New object to calculate magnitude. Finished class wapp to calculate amplitude as seen on Wood-Anderson seismograph.

pylot/core/analysis/magnitude.py

@@ -0,0 +1,124 @@
+# -*- coding: utf-8 -*-
+"""
+Created August/September 2015.
+
+:author: Ludger Küperkoch / MAGS2 EP3 working group
+"""
+
+import matplotlib.pyplot as plt
+import numpy as np
+from obspy.core import Stream
+from pylot.core.pick.utils import getsignalwin
+
+class Magnitude(object):
+    '''
+    Superclass for calculating Wood-Anderson peak-to-peak
+    amplitudes, local magnitudes and moment magnitudes.
+    '''
+
+    def __init__(self, wfstream, To, pwin, iplot):
+        '''
+        :param: wfstream
+        :type: `~obspy.core.stream.Stream
+
+        :param: To, onset time, P- or S phase
+        :type:  float
+
+        :param: pwin, pick window [To To+pwin] to get maximum
+                peak-to-peak amplitude
+        :type:  float
+
+        :param: iplot, no. of figure window for plotting interims results
+        :type: integer
+
+        '''
+        
+        assert isinstance(wfstream, Stream), "%s is not a stream object" % str(wfstream)
+
+        self.setwfstream(wfstream)
+        self.setTo(To)
+        self.setpwin(pwin)
+        self.setiplot(iplot)
+        self.calcwapp()
+
+
+    def getwfstream(self):
+        return self.wfstream
+
+    def setwfstream(self, wfstream):
+        self.wfstream = wfstream
+
+    def getTo(self):
+        return self.To
+
+    def setTo(self, To):
+        self.To = To
+
+    def getpwin(self):
+        return self.pwin
+
+    def setpwin(self, pwin):
+        self.pwin = pwin
+   
+    def getiplot(self):
+        return self.iplot
+
+    def setiplot(self, iplot):
+        self.iplot = iplot
+
+    def getwapp(self):
+        return self.wapp
+
+    def calcwapp(self):
+        self.wapp = None
+
+class WApp(Magnitude):
+    '''
+    Method to derive peak-to-peak amplitude as seen on a Wood-Anderson-
+    seismograph.

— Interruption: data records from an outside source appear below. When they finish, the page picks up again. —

-- ==== Sys2Proof/Machine/Page.lean ====
section
/-! DEFINITION. How an access reaches its page (R27 to R32, R439, R493, R510): hubs that do not answer, pages whose
domain sleeps, a start that has failed, D3hot. -/

namespace Sys2Proof.Machine

/-- The domain a page lies in (R439). -/
def pageDomain (p : Nat) : Nat :=
  let i := p % 256
  match p / 256 with
  | 0x03 => domTime
  | 0x04 | 0x05 => domAon
  | 0x06 => domMirror
  | 0x08 => domClock (i / 16)
  | 0x09 => i
  | 0x0A | 0x0B | 0x0C | 0x0D | 0x12 => domIngress i
  | 0x0E => domBuffer i
  | 0x0F | 0x10 | 0x11 => domEgress i
  | 0x13 => domCipher i
  | 0x14 => if i < 32 then domHalf (i / 16) else if i = 0xC0 then domPhy else domHalf (i - 0x80)
  | _ => domHost

/-- A domain is ON or IDLE, and enters or leaves no deeper state (R439). -/
def State.domSteady (s : State) (d : Nat) : Bool := s.domOn d && (s.domAt d).trans.isNone

/-- A page of a start that has FAILED that does not answer (R493). -/
def State.pageLost (s : State) (p : Nat) : Bool := s.boot.stage == 15 && decide (2 < p / 256)

/-- The shared hub completes an access in place of a team hub (R32, R526). -/
def State.hubMissing (s : State) (t : Nat) (write : Bool) : State :=
  let s1 := s.bump pgHost Reg.HOST.HUB_TIMEOUTS
  let s2 := if write then s1.bump pgHost Reg.HOST.HUB_WR_DISCARD else s1
  if s2.hub.reported.contains t then s2
  else { s2 with hub := { s2.hub with reported := t :: s2.hub.reported } }.raise pgHost 0

/-- A team hub has answered: its absence is over (R526). -/
def State.hubBack (s : State) (t : Nat) : State :=
  { s with hub := { s.hub with reported := s.hub.reported.filter fun x => x != t } }

/-- The hub of a page has answered. -/
def State.hubAnswered (s : State) (p : Nat) : State :=
  match pageTeam p with
  | some t => s.hubBack t
  | none => s

/-- A write to a sleeping page is discarded (R439). -/
def State.downWrite (s : State) : State := (s.bump pgDev Reg.PWRD.DOWN_WRITES).raise pgDev 4

/-- A write reaches page `p` and takes effect `f`, unless the page does not answer. -/
def State.onPage (s : State) (p : Nat) (f : State → State) : State :=
  if s.pageLost p then s.bump pgHost Reg.HOST.HUB_WR_DISCARD
  else if !s.pageUp p then s.hubMissing ((pageTeam p).getD 0) true
  else
    let s1 := s.hubAnswered p
    if s1.domSteady (pageDomain p) then f s1 else s1.downWrite

/-- The host reaches nothing: VCORE_S has fallen, the device is in cold reset, or it asserts a full reset, with the PCIe link
down and the I2C target released (R451, R480, R482, R504, R552; the power-on state is log 3). -/
def State.hostGone (s : State) : Bool := s.pins.sharedDown || s.dev.st == 3 || (s.boot.asserted && s.boot.warm)

/-- The page of an access that waits at a hub, and the team of the hub. -/
def HubAcc.page : HubAcc → Nat
  | .cmd c => c.page
  | .write p _ _ _ | .read p _ => p
  | .mbox b _ _ => pgBuf b
def HubAcc.team (a : HubAcc) : Nat := (pageTeam a.page).getD 0

/-- An access to a page waits: its hub has yet to take an earlier one (R31). -/
def State.waits (s : State) (p : Nat) : Bool :=
  match pageTeam p with
  | some t => s.hub.held.any fun a => a.team == t
  | none => false

/-- A hub has an access to take later. -/
def State.hold (s : State) (a : HubAcc) : State := { s with hub := { s.hub with held := s.hub.held ++ [a] } }

/-- A PCIe write to a page: nothing in D3hot (R510). -/
def State.hostWrite (s : State) (p : Nat) (f : State → State) : State :=
  if s.pcie.d3 || s.hostGone then s else s.onPage p f

/-- A read of page `p` returns what `f` gives, unless the page does not answer; while the page's domain sleeps it returns
`asleep`, which is 0 for every register but PAGE_ID (R439). A page number that no page has reads all ones (R28). -/
def State.fromPage (s : State) (p : Nat) (f : State → W32 × State) (asleep : W32 := 0) : W32 × State :=
  if (pageKind p).isNone then (0xFFFFFFFF, s)
  else if s.pageLost p then (0xFFFFFFFF, s)
  else if !s.pageUp p then (0xFFFFFFFF, s.hubMissing ((pageTeam p).getD 0) false)
  else
    let s1 := s.hubAnswered p
    if s1.domSteady (pageDomain p) then f s1 else (asleep, s1)

/-- The completion of a read. -/
def State.respond (r : W32 × State) : State := { r.2 with resp := [r.1] }

/-- A PCIe read of a page: all ones in D3hot (R510). -/
def State.hostRead (s : State) (p : Nat) (f : State → W32 × State) (asleep : W32 := 0) : State :=
  if s.pcie.d3 || s.hostGone then { s with resp := [0xFFFFFFFF] } else State.respond (s.fromPage p f asleep)

/-- A PCIe access to a page of a team: one with effect `f`, or `a`, to be taken later, where the hub has yet to take an earlier
one (R31). -/
def State.hubAccess (s : State) (a : HubAcc) (f : State → State) : State :=
  if s.waits a.page && !(s.pcie.d3 || s.hostGone) then s.hold a else f s

/-- A PCIe write of a word of any page: `f` is its effect. -/
def State.wordWrite (s : State) (p off : Nat) (v : W32) (f : State → State) (keep : W32 := 0) : State :=
  s.hubAccess (.write p off v keep) fun s => s.hostWrite p f

/-- A PCIe read of a word of any page: `f` is its effect. -/
def State.wordRead (s : State) (p off : Nat) (f : State → W32 × State) (asleep : W32 := 0) : State :=
  s.hubAccess (.read p off) fun s => s.hostRead p f asleep

end Sys2Proof.Machine
end

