-- ==== Sys2Proof/Machine/Buf.lean ====
section
/-! DEFINITION. The buffer pool manager of a bench (chapter 07): pools, free lists, accounts, grants and releases, and
the commands on them that touch nothing else. -/

namespace Sys2Proof.Machine

/-! ### Pools (R232, R233) -/

/-- Buffer size of a pool in granules; 0 = 256 (R263). -/
def State.poolSize (s : State) (b p : Nat) : Nat :=
  let v := s.fld (pgBuf b) ⟨0x050 + 4 * p, 7, 0⟩
  if v = 0 then 256 else v
/-- Buffers in a pool. -/
def State.poolCount (s : State) (b p : Nat) : Nat := s.fld (pgBuf b) ⟨0x050 + 4 * p, 31, 15⟩
/-- First granule of a pool's region (R232). -/
def State.poolBase (s : State) (b p : Nat) : Nat :=
  ((List.range p).map fun k => s.poolCount b k * s.poolSize b k).sum
/-- Granules of all pools. -/
def State.poolGranules (s : State) (b : Nat) : Nat :=
  ((List.range 4).map fun k => s.poolCount b k * s.poolSize b k).sum
/-- The pool whose buffer begins at a granule. -/
def State.poolOf (s : State) (b g : Nat) : Option Nat :=
  (List.range 4).find? fun p =>
    decide (s.poolBase b p ≤ g) && decide (g < s.poolBase b p + s.poolCount b p * s.poolSize b p) &&
    decide ((g - s.poolBase b p) % s.poolSize b p = 0)
/-- The first granules of a pool's buffers in header order. -/
def State.poolGrans (s : State) (b p : Nat) : List Nat :=
  (List.range (s.poolCount b p)).map fun i => s.poolBase b p + i * s.poolSize b p
/-- A valid pool configuration (R233). -/
def State.poolsValid (s : State) (b : Nat) : Bool :=
  decide (1 ≤ s.poolSize b 0) && decide (s.poolSize b 0 < s.poolSize b 1) &&
  decide (s.poolSize b 1 < s.poolSize b 2) && decide (s.poolSize b 2 < s.poolSize b 3) &&
  decide (s.poolSize b 3 ≤ 256) && decide (4 ≤ s.poolSize b 2) &&
  decide (1 ≤ s.poolCount b 1) && decide (1 ≤ s.poolCount b 2) &&
  decide (((List.range 4).map fun p => s.poolCount b p).sum ≤ 65536) &&
  decide (s.poolGranules b ≤ 180224)

/-- BUFSTAT.READY. -/
def State.bufReady (s : State) (b : Nat) : Bool := s.flag (pgBuf b) Reg.BUF.BUFSTAT_READY

/-! ### Free lists and headers (R238, R239) -/

def BufSt.list (u : BufSt) (p : Nat) : List Nat := Tab.get (fun _ => []) u.free p
def BufSt.hdr (u : BufSt) (g : Nat) : BufHdr := Tab.get (fun _ => {}) u.hdrs g
def BufSt.setHdr (u : BufSt) (g : Nat) (h : BufHdr) : BufSt := { u with hdrs := Tab.set (fun _ => {}) u.hdrs g h }
def BufSt.desc (u : BufSt) (d : Nat) : Option Desc := Tab.get (fun _ => none) u.descs d
def BufSt.setDesc (u : BufSt) (d : Nat) (v : Option Desc) : BufSt :=
  { u with descs := Tab.set (fun _ => none) u.descs d v }
def BufSt.cellsOf (u : BufSt) (o : Nat) : Nat := Tab.get (fun _ => 0) u.cells o
def BufSt.descsOf (u : BufSt) (o : Nat) : Nat := Tab.get (fun _ => 0) u.dused o
def BufSt.setCells (u : BufSt) (o n : Nat) : BufSt := { u with cells := Tab.set (fun _ => 0) u.cells o n }
def BufSt.setDescs (u : BufSt) (o n : Nat) : BufSt := { u with dused := Tab.set (fun _ => 0) u.dused o n }

/-- The descriptor of a bench. -/
def State.descAt (s : State) (b d : Nat) : Option Desc := (s.bufAt b).desc d
/-- Change a descriptor that is held. -/
def State.onDesc (s : State) (b d : Nat) (f : Desc → Desc) : State :=
  match s.descAt b d with
  | some v => s.onBuf b fun u => u.setDesc d (some (f v))
  | none => s

/-- Byte address of a granule in the banks. -/
def bankAt (b g : Nat) : Nat := b * 2 ^ 24 + g * 64

/-- POOLFREE (R263). -/
def State.poolFree (s : State) (b p : Nat) : Nat := ((s.bufAt b).list p).length
/-- A pool's list is being rebuilt, or waits to be (R240). -/
def BufSt.rebuilding (u : BufSt) (p : Nat) : Bool := (u.rebuild.toList ++ u.alsoBad).any fun e => e.1 == p
/-- Buffers a pool can give: none while its list is rebuilt (R240). -/
def State.poolAvail (s : State) (b p : Nat) : Nat := if (s.bufAt b).rebuilding p then 0 else s.poolFree b p
/-- POOLCUL: buffers of a pool on the cullet list (R259, R263). -/
def State.poolCul (s : State) (b p : Nat) : Nat :=
  ((s.bufAt b).cullet.filter fun g => ((s.bufAt b).hdr g).pool == p).length
/-- FREE_CELLS: free granules in all pools (R263). -/
def State.freeCells (s : State) (b : Nat) : Nat :=
  ((List.range 4).map fun p => s.poolFree b p * s.poolSize b p).sum
/-- DESC_FREE. -/
def State.descFree (s : State) (b : Nat) : Nat := 32768 - (s.bufAt b).descs.length

/-- After POOLFREE of a pool has changed: POOLMIN keeps the lowest, and POOL_LOW is raised as the count falls below
POOLLOW (R263, R265). -/
def State.poolTrack (s : State) (b p before : Nat) : State :=
  let n := s.poolFree b p
  let low := s.fld (pgBuf b) ⟨0x080 + 4 * p, 16, 0⟩
  let s1 := if n < s.fld (pgBuf b) ⟨0x090 + 4 * p, 16, 0⟩ then s.setFld (pgBuf b) ⟨0x090 + 4 * p, 16, 0⟩ n else s
  if n < low ∧ low ≤ before then s1.raise (pgBuf b) 1 else s1

/-- The link word that the buffer at the head of a list holds in its first bytes (R239): the next granule twice. -/
def linkBytes (next : Nat) : List Byte := natBE 8 (next % 2 ^ 18 + next % 2 ^ 18 * 2 ^ 32)

/-- Take the buffer at the head of a pool's free list. Its first word keeps the link it held, a free value when it was
the last of its list. -/
def State.popFree (s : State) (b p : Nat) : Option (Nat × State) :=
  match (s.bufAt b).list p with
  | [] => none
  | g :: rest =>
    let (word, s0) := match rest with
      | n :: _ => (linkBytes n, s)
      | [] => let (v, s0) := s.free 64; (natBE 8 v, s0)
    let s1 := { s0 with bank := Tab.setList zeroByte s0.bank (bankAt b g) word }
    let s2 := s1.onBuf b fun u => { u with free := Tab.set (fun _ => []) u.free p rest }
    some (g, s2.poolTrack b p (rest.length + 1))

/-- Put a buffer at the tail of its pool's free list, or leave it to the sweep of a rebuild (R239, R240). -/
def State.pushFree (s : State) (b p g : Nat) : State :=
  s.onBuf b fun u =>
    let late (e : Nat × List Nat) : Nat × List Nat := if e.1 = p then (e.1, e.2 ++ [g]) else e
    if u.rebuilding p then { u with rebuild := u.rebuild.map late, alsoBad := u.alsoBad.map late }
    else { u with free := Tab.set (fun _ => []) u.free p (u.list p ++ [g]) }

/-! ### Accounts (R245 to R248) -/

/-- Owners whose configuration fields have an effect (R245). -/
def ownerActs (o : Nat) : Bool := decide (o ≤ 512 ∨ o = 514)
def State.ownRes (s : State) (b o : Nat) : Nat :=
  if ownerActs o then s.fld (pgBuf b) Reg.BUF.OWN_RES o else 0
def State.ownLimit (s : State) (b o : Nat) : Nat := s.fld (pgBuf b) Reg.BUF.OWN_LIMIT o
def State.ownResDesc (s : State) (b o : Nat) : Nat :=
  if ownerActs o then s.fld (pgBuf b) Reg.BUF.OWN_DESC_RES_DESC o else 0
def State.ownLimitDesc (s : State) (b o : Nat) : Nat := s.fld (pgBuf b) Reg.BUF.OWN_DESC_LIMIT_DESC o

/-- The owners whose word at an account register is not its factory value. -/
def State.ownersListed (s : State) (b off : Nat) : List Nat :=
  (Tab.range s.regs (rkey (pgBuf b) off 0) (rkey (pgBuf b) off 520)).map fun e => e.1 % 4096

/-- RES_SUM: Σ RES over the owners. -/
def State.resSum (s : State) (b : Nat) : Nat :=
  ((s.ownersListed b 0x0C4).map fun o => s.ownRes b o).sum
/-- UNUSED_RES: Σ max(0, RES − CELLS) (R246). -/
def State.unusedRes (s : State) (b : Nat) : Nat :=
  ((s.ownersListed b 0x0C4).map fun o => s.ownRes b o - (s.bufAt b).cellsOf o).sum
/-- RES_DESC_SUM. -/
def State.resDescSum (s : State) (b : Nat) : Nat :=
  ((s.ownersListed b 0x0CC).map fun o => s.ownResDesc b o).sum
/-- UNUSED_RES_DESC. -/
def State.unusedResDesc (s : State) (b : Nat) : Nat :=
  ((s.ownersListed b 0x0CC).map fun o => s.ownResDesc b o - (s.bufAt b).descsOf o).sum

/-- The test of R246: a grant of `g` to an owner that holds `used`, with its reserve and limit, of `free` left and
`unused` reserved. -/
def accountTest (used res limit free unused g : Nat) : Bool :=
  if used + g ≤ res then true
  else if limit < used + g then false
  else !decide (free < g + unused - (res - used))

/-- R246 for granules. -/
def State.testCells (s : State) (b o g : Nat) : Bool :=
  accountTest ((s.bufAt b).cellsOf o) (s.ownRes b o) (s.ownLimit b o) (s.freeCells b) (s.unusedRes b) g
/-- R246 for one descriptor; none is granted when none is free. -/
def State.testDesc (s : State) (b o : Nat) : Bool :=
  decide (1 ≤ s.descFree b) &&
  accountTest ((s.bufAt b).descsOf o) (s.ownResDesc b o) (s.ownLimitDesc b o) (s.descFree b) (s.unusedResDesc b) 1

/-! ### Choosing buffers (R236) -/

/-- The rows of R236 that end in one buffer, then the chains: each a list of pools with whether it is choice 1. -/
def State.choices (s : State) (b : Nat) (len : Option Nat) (extension : Bool) : List (List Nat × Bool) :=
  let chain (p l : Nat) : List Nat := List.replicate (max 1 (ceilDiv l (s.poolSize b p * 64))) p
  if extension then [([1], true), ([0], false)]
  else match len with
    | none => [([2], true), ([3], false), ([1], false), ([0], false)]
    | some l =>
      let fits := (List.range 4).filter fun p => decide (l ≤ s.poolSize b p * 64)
      (match fits with
        | [] => []
        | p :: ps => ([p], true) :: ps.map fun q => ([q], false)) ++
      [(chain 1 l, false), (chain 0 l, false)]

/-- The first row that the free lists can serve. -/
def State.choose (s : State) (b : Nat) (len : Option Nat) (extension : Bool) : Option (List Nat × Bool) :=
  if !s.bufReady b then none
  else (s.choices b len extension).find? fun c =>
    (List.range 4).all fun p => decide (c.1.count p ≤ s.poolAvail b p)

/-- Granules of a list of buffers by pool. -/
def State.granules (s : State) (b : Nat) (pools : List Nat) : Nat := (pools.map fun p => s.poolSize b p).sum

/-! ### Grants -/

/-- Take one buffer of each listed pool for an owner, in order. -/
def State.takeBufs (s : State) (b owner : Nat) : List Nat → List Nat × State
  | [] => ([], s)
  | p :: ps =>
    match s.popFree b p with
    | none => ([], s)
    | some (g, s1) =>
      let s2 := s1.onBuf b fun u =>
        (u.setHdr g { free := false, refcnt := 1, owner := owner, pool := p, last := true }).setCells owner
          (u.cellsOf owner + s.poolSize b p)
      let (gs, s3) := (s2.bump (pgBuf b) Reg.BUF.ALLOCS).takeBufs b owner ps
      (g :: gs, s3)

/-- Link buffers into a chain (NEXT and LAST, R238). -/
def State.linkChain (s : State) (b : Nat) : List Nat → State
  | [] => s
  | [g] => s.onBuf b fun u => u.setHdr g { u.hdr g with last := true, next := 0 }
  | g :: h :: t => (s.onBuf b fun u => u.setHdr g { u.hdr g with last := false, next := h }).linkChain b (h :: t)

/-- The lowest free descriptor. -/
def firstFree : Nat → Tab (Option Desc) → Nat
  | n, [] => n
  | n, (k, _) :: t => if k = n then firstFree (n + 1) t else n

/-- Count an empty reply (R251). -/
def State.countEmpty (s : State) (b owner : Nat) (a : Answer) : State :=
  match a with
  | .granted _ _ => s
  | .noDesc => (s.bump (pgBuf b) Reg.BUF.NOBUF).bump (pgBuf b) Reg.BUF.OWN_DREFUSED owner
  | .noBuf => (s.bump (pgBuf b) Reg.BUF.NOBUF).bump (pgBuf b) Reg.BUF.OWN_REFUSED owner

/-- A descriptor refusal of an admission (R251). -/
def State.countBound (s : State) (b : Nat) : State :=
  (s.bump (pgBuf b) Reg.BUF.DESC_BOUND).raise (pgBuf b) 8

/-- Answer a request for a descriptor and its first buffers (R246, R251): both or neither, the descriptor test first.
The descriptor takes the fields of `d`. An empty reply for READY = 0 counts as a buffer refusal (the model's choice, log 226). -/
def State.grant (s : State) (b owner : Nat) (len : Option Nat) (d : Desc) : Answer × State :=
  if !s.bufReady b then (.noBuf, s.countEmpty b owner .noBuf)
  else if !s.testDesc b owner then (.noDesc, s.countEmpty b owner .noDesc)
  else match s.choose b len false with
  | none => (.noBuf, s.countEmpty b owner .noBuf)
  | some (pools, first) =>
    if !s.testCells b owner (s.granules b pools) then (.noBuf, s.countEmpty b owner .noBuf)
    else
      let (bufs, s1) := s.takeBufs b owner pools
      let s2 := s1.linkChain b bufs
      let i := firstFree 0 (s2.bufAt b).descs
      let s3 := s2.onBuf b fun u =>
        (u.setDesc i (some { d with head := bufs.headD 0, owner := owner, holders := 1 })).setDescs owner
          (u.descsOf owner + 1)
      let s4 := s3.bump (pgBuf b) Reg.BUF.DESC_ALLOCS
      (.granted i bufs, if first then s4 else s4.bump (pgBuf b) Reg.BUF.FALLBACK)

/-- Answer a request for buffers alone: a chain extension (R237). -/
def State.grantExt (s : State) (b owner : Nat) : Option Nat × State :=
  match s.choose b none true with
  | none => (none, s.countEmpty b owner .noBuf)
  | some (pools, first) =>
    if !s.testCells b owner (s.granules b pools) then (none, s.countEmpty b owner .noBuf)
    else
      let (bufs, s1) := s.takeBufs b owner pools
      (bufs.head?, if first then s1 else s1.bump (pgBuf b) Reg.BUF.FALLBACK)

/-! ### Releases (R242, R244, R254, R259) -/

/-- A double free: ignored, counted, logged while COUNT is below 16 (R254). -/
def State.doubleFree (s : State) (b agent : Nat) (isDesc : Bool) (handle : Nat) : State :=
  let s1 := (s.bump (pgBuf b) Reg.BUF.DFREE).raise (pgBuf b) 0
  let n := s1.fld (pgBuf b) Reg.BUF.DFREE_LOGCTL_COUNT
  if n < 16 then
    (s1.wr (pgBuf b) (Reg.BUF.DFREE_LOG n).off
      (BitVec.ofNat 32 (2 ^ 31 + b2n isDesc * 2 ^ 30 + agent * 2 ^ 23 +
        (if isDesc then handle % 2 ^ 15 else b * 2 ^ 18 + handle)))).setFld (pgBuf b) Reg.BUF.DFREE_LOGCTL_COUNT (n + 1)
  else s1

Has to be derived from corrected traces!
+    '''
+
+    def calcwapp(self):
+        print "Getting Wood-Anderson peak-to-peak amplitude ..."
+        print "Simulating Wood-Anderson seismograph ..."
+
+        self.wapp = None
+        stream = self.getwfstream()
+
+        # poles, zeros and sensitivity of WA seismograph
+        # (see Uhrhammer & Collins, 1990, BSSA, pp. 702-716)
+        paz_wa = {
+            'poles': [5.6089 - 5.4978j, -5.6089 - 5.4978j],
+            'zeros': [0j, 0j],
+            'gain': 2080,
+            'sensitivity': 1} 
+
+        stream.simulate(paz_remove=None, paz_simulate=paz_wa)
+
+        trH1 = stream[0].data
+        trH2 = stream[1].data
+        ilen = min([len(trH1), len(trH2)])
+        # get RMS of both horizontal components
+        sqH = np.sqrt(np.power(trH1[0:ilen], 2) + np.power(trH2[0:ilen], 2))
+        # get time array
+        th = np.arange(0, len(sqH) * stream[0].stats.delta, stream[0].stats.delta)
+        # get maximum peak within pick window
+        iwin = getsignalwin(th, self.getTo(), self.getpwin())
+        self.wapp = np.max(sqH[iwin])
+        print "Determined Wood-Anderson peak-to-peak amplitude: %f mm" % self.wapp
+        if self.getiplot() > 1:
+            stream.plot()
+            f = plt.figure(2)
+            plt.plot(th, sqH)
+            plt.plot(th[iwin], sqH[iwin], 'g')
+            plt.plot([self.getTo(), self.getTo()], [0, max(sqH)], 'r', linewidth=2)
+            plt.title('Station %s, RMS Horizontal Traces, WA-peak-to-peak=%4.1f mm' \
+                      % (stream[0].stats.station, self.wapp))
+            plt.xlabel('Time [s]')
+            plt.ylabel('Displacement [mm]')
+            plt.show()
+            raw_input()
+            plt.close(f)
+
+    
+